Last Updated: 2025-08-08

Basic Information

• Recruitment Status: NOT_YET_RECRUITING
• Clinical Phase: PHASE1/PHASE2
• Total Enrollment: 50 participants
• Study Classification: INTERVENTIONAL
• Study Start Date: 2025-10-01
• Study Completion Date: 2027-05-01

Brief Summary

This single-center, double-blinded, randomized controlled trial aims to evaluate the efficacy and safety of intranasal fentanyl (INF) for reducing pain during retinopathy of prematurity (ROP) screening in preterm infants. The trial will enroll preterm neonates (≤32 weeks gestation) requiring ROP screening and randomize them to receive either intranasal fentanyl (2 mcg/kg) or a placebo (normal saline) 5-10 minutes prior to the procedure. The primary outcome is pain intensity measured using the Premature Infant Pain Profile-Revised (PIPP-R) at 30 seconds after speculum insertion. Secondary outcomes include physiological (heart rate, oxygen saturation), behavioral (crying time), and recovery indicators, along with adverse events and need for rescue dosing. This study addresses a critical gap in evidence by exploring a non-invasive pharmacologic intervention for procedural pain in the neonatal intensive care unit (NICU) setting. The findings may inform future practice and guidelines for neonatal pain management.

Detailed Description

This double-blinded, randomized controlled trial will evaluate the effectiveness and safety of intranasal fentanyl (INF) in reducing procedural pain associated with retinopathy of prematurity (ROP) screening in preterm infants. ROP screening is a necessary but painful procedure routinely performed in neonatal intensive care units (NICUs), and there remains a lack of consistent and effective pharmacological strategies for managing associated pain, particularly in preterm infants.

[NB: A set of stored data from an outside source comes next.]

/-- SESSION_QUERY, KV_EXPORT and MIRROR_PROMOTE complete with their own effect (R181, R195, R205, R277). -/
def Obligations.ServingQueriesAndCopiesComplete : Prop :=
  (∀ (r : Req) (s : State) (x : Session), Heard sessionQueryCmd r s → firstErr (sessionQueryChecks r s) = none →
    s.ownSess r.ctx.toNat (sessArg r) = some x →
    Runs (.sessionQuery r) s fun t => Answered sessionQueryCmd r (done1 (packFields [(0, 23, x.shown.length),
      (23, 15, x.shown.pages), (38, 7, x.shown.globals), (45, 1, b2n x.shown.bound)])) t) ∧
  (∀ (r : Req) (s : State) (x : Ctx), Heard kvExportCmd r s → firstErr (kvExportChecks r (s.heard r)) = none →
    s.ctx? r.ctx.toNat = some x →
    let e : Export :=
      { ctx := r.ctx.toNat, slot := slotArg r,
        session := (((s.heard r).projectedAll.req? (slotArg r)).map (·.session)).getD 0, first := exFirst r,
        last := exLast r, pkg := exPkg r, tctx := exCtx r, tslot := exSlot r, started := false, source := none, headed := false,
        resync := false, hand := false, torn := false, pages := [], frames := [] }
    let u : State := { s.heard r with exports := tset s.exports s.nextExp e, nextExp := s.nextExp + 1 }
    ActsThen kvExportCmd (.kvExport r) r s
      ((u.owe 0x0520 r (.exported s.nextExp)).record r.ctx.toNat (.exportStart s.nextExp)) (ans stAccepted)
      (fun y => y.idle r.ctx.toNat) ∧
    (x.midStep → Runs (.kvExport r) s fun t => t.nextExp = s.nextExp + 1 ∧ tget t.exports s.nextExp = some e ∧
      ∃ y, t.ctx? r.ctx.toNat = some y ∧ y.recorded = recordAt (s.st.arrivals + 1) (.exportStart s.nextExp) x.recorded)) ∧
  (∀ (r : Req) (s : State), Heard mirrorPromoteCmd r s → (argRsv r 0 0).1 = false → (noCtx s r).1 = false →
    (ctxStateCheck s r).1 = false → (s.heard r).isHolder r.ctx.toNat = true →
    ActsThen mirrorPromoteCmd (.mirrorPromote r) r s ((s.heard r).owe 0x0531 r .promote) (ans stAccepted)
      (fun y => y.promoteHolder r.ctx.toNat))

/-- A step whose last call has ended runs the boundary, or stops a furling context; a context in no step runs its boundary when a
deadline falls due; sampling gives every row that samples its token; an acknowledgement of the partner releases what waited
for it, one of a lost step is counted and ignored, one of a step that awaits none is ignored, and one of a former partner's step
frees the depth of the mirror alone (the model's choice, log entry 33); a timeout declares the mirror lost; a bundle's part leaves
(R185, R188, R189, R191, R201, R203). -/
def Obligations.StepEventsComplete : Prop :=
  (∀ (c : Nat) (s : State) (x : Ctx) (w : StepRun), s.alive = true → s.ctx? c = some x → x.step = some w →
    s.pwr.coolstop = false → x.atEnd = false → s.atBoundary x c = true →
    (x.state = .furling → Does (.stepBoundary c) s (s.modCtx c fun x => { x with stopAt := [], stopped := x.masts })) ∧
    (runsState x.state = true → w.unsampled = false →
      Does (.stepBoundary c) s (((s.hazeUnnamed x w).logUnsampled c w).boundary c))) ∧
  (∀ (c : Nat) (s : State) (x : Ctx), s.alive = true → s.ctx? c = some x → runsState x.state = true → x.step = none →
    Does (.deadlineDue c) s (s.boundary c)) ∧
  (∀ (c : Nat) (ls : List (Nat × Nat × List Word)) (s : State) (x : Ctx) (w : StepRun) (g : ServeConfig), s.alive = true →
    s.ctx? c = some x → x.step = some w → x.config = some g → runsState x.state = true → s.pwr.coolstop = false →
    w.sampled = false → x.masts.all s.mastUp = true → x.masts.any (s.calling c) = false → logitsFit x g w ls = true →
    Does (.sampling c ls) s (s.sampleAll c w ls) ∧
    Runs (.sampling c ls) s fun t => ∃ y v, t.ctx? c = some y ∧ y.step = some v ∧ v.sampled = true ∧ v.num = w.num ∧
      v.rows.length = w.rows.length ∧
      ∀ (i : Nat) (r : StepRow), w.rows[i]? = some r → (r.samples = true ∧ r.fault = 0 → ∀ q e, s.req? r.slot = some q →
        logitsFor ls r.slot = some e → v.rows[i]? = some (match sampleRow (drawOf q (r.start + r.count)) e.2 with
          | some tok => { r with sampled := some tok }
          | none => { r with fault := 3 })) ∧
        (r.samples = false ∨ r.fault ≠ 0 → v.rows[i]? = some r)) ∧
  (∀ (c n pos : Nat) (l : List Nat) (s : State) (x : Ctx), s.alive = true → s.nlc.partId ≠ 0 → s.ctx? c = some x →
    x.mirror.en = true →
    (x.mirror.lost = true ∨ x.mirror.late.contains n = true →
      Does (.mirrorAckReceive c n pos l) s (({ s with srvErr := s.srvErr ||| 0x20 } : State).countH (occ 0x013 1 0 c 0x00))) ∧
    (x.mirror.lost = false → x.mirror.late.contains n = false →
      (x.mirror.unacked.contains n = false → Does (.mirrorAckReceive c n pos l) s s) ∧
      (x.mirror.unacked.contains n = true →
        let acked := s.modCtx c fun x => { x with mirror := { x.mirror with
          unacked := x.mirror.unacked.filter (· != n), acked := n } }
        (x.orphaned n = true → Does (.mirrorAckReceive c n pos l) s (acked.idle c)) ∧
        (x.orphaned n = false →
          let u := acked.modCtx c fun x => { x with mirror := { x.mirror with
            applied := max x.mirror.applied pos, resync := x.mirror.resync.filter fun i => !l.contains i } }
          let v := if l.isEmpty then u else u.setMirror c mLost l.contains
          Does (.mirrorAckReceive c n pos l) s ((((v.endCopies c l.contains).drainLog c).syncCheck c).idle c))))) ∧
  (∀ (c : Nat) (s : State) (x : Ctx), s.alive = true → s.ctx? c = some x → x.mirror.en = true → x.mirror.lost = false →
    x.ownUnacked ≠ [] →
    let u := s.modCtx c fun x => { x with mirror := { x.mirror with
      lost := true, backlog := [], late := dedup (x.mirror.late ++ x.mirror.unacked) } }
    let v := ({ u with srvErr := s.srvErr ||| 0x10 } : State).raise (mkRec 0x0401 clsCE hubMast noUnit c)
    Does (.mirrorTimeout c) s (((v.setMirror c mLost fun _ => true).releaseBundles c (x.held.length + 1)).idle c)) ∧
  (∀ (c : Nat) (s : State) (x : Ctx) (b : Bundle) (bs : List Bundle) (g : ServeConfig), s.alive = true → s.ctx? c = some x →
    x.txq = b :: bs → x.config = some g → s.st.negotiated = true →
    let ch := if b.sent = 0 then g.noticeCh else b.ch
    s.otherBundle c ch = false → s.answerBusy ch = false → s.canSend ch (b.part c ch b.sent).payload.length = true →
    Does (.bundleTransmit c) s (s.sendParts c 131) ∧
    Runs (.bundleTransmit c) s fun t => Out.packet (b.part c ch b.sent) ∈ t.out)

Eligible participants will include preterm infants born at or before 32 weeks gestation and scheduled for their first ROP exam. Infants with congenital anomalies, hemodynamic instability, or contraindications to fentanyl will be excluded. Participants will be randomized in a 1:1 ratio to receive either intranasal fentanyl (2 mcg/kg) or an equivalent volume of intranasal saline placebo. Randomization will be stratified by gestational age (<28 weeks vs. ≥28 weeks) to ensure balance between treatment arms.

The intervention will be administered 5-10 minutes prior to the ROP screening using a mucosal atomization device to optimize nasal absorption and bioavailability. Non-pharmacological comfort measures such as swaddling and non-nutritive sucking will be applied uniformly to all participants as standard of care. The ROP examination will be performed by a pediatric ophthalmologist using a standardized protocol including use of a speculum and scleral depression.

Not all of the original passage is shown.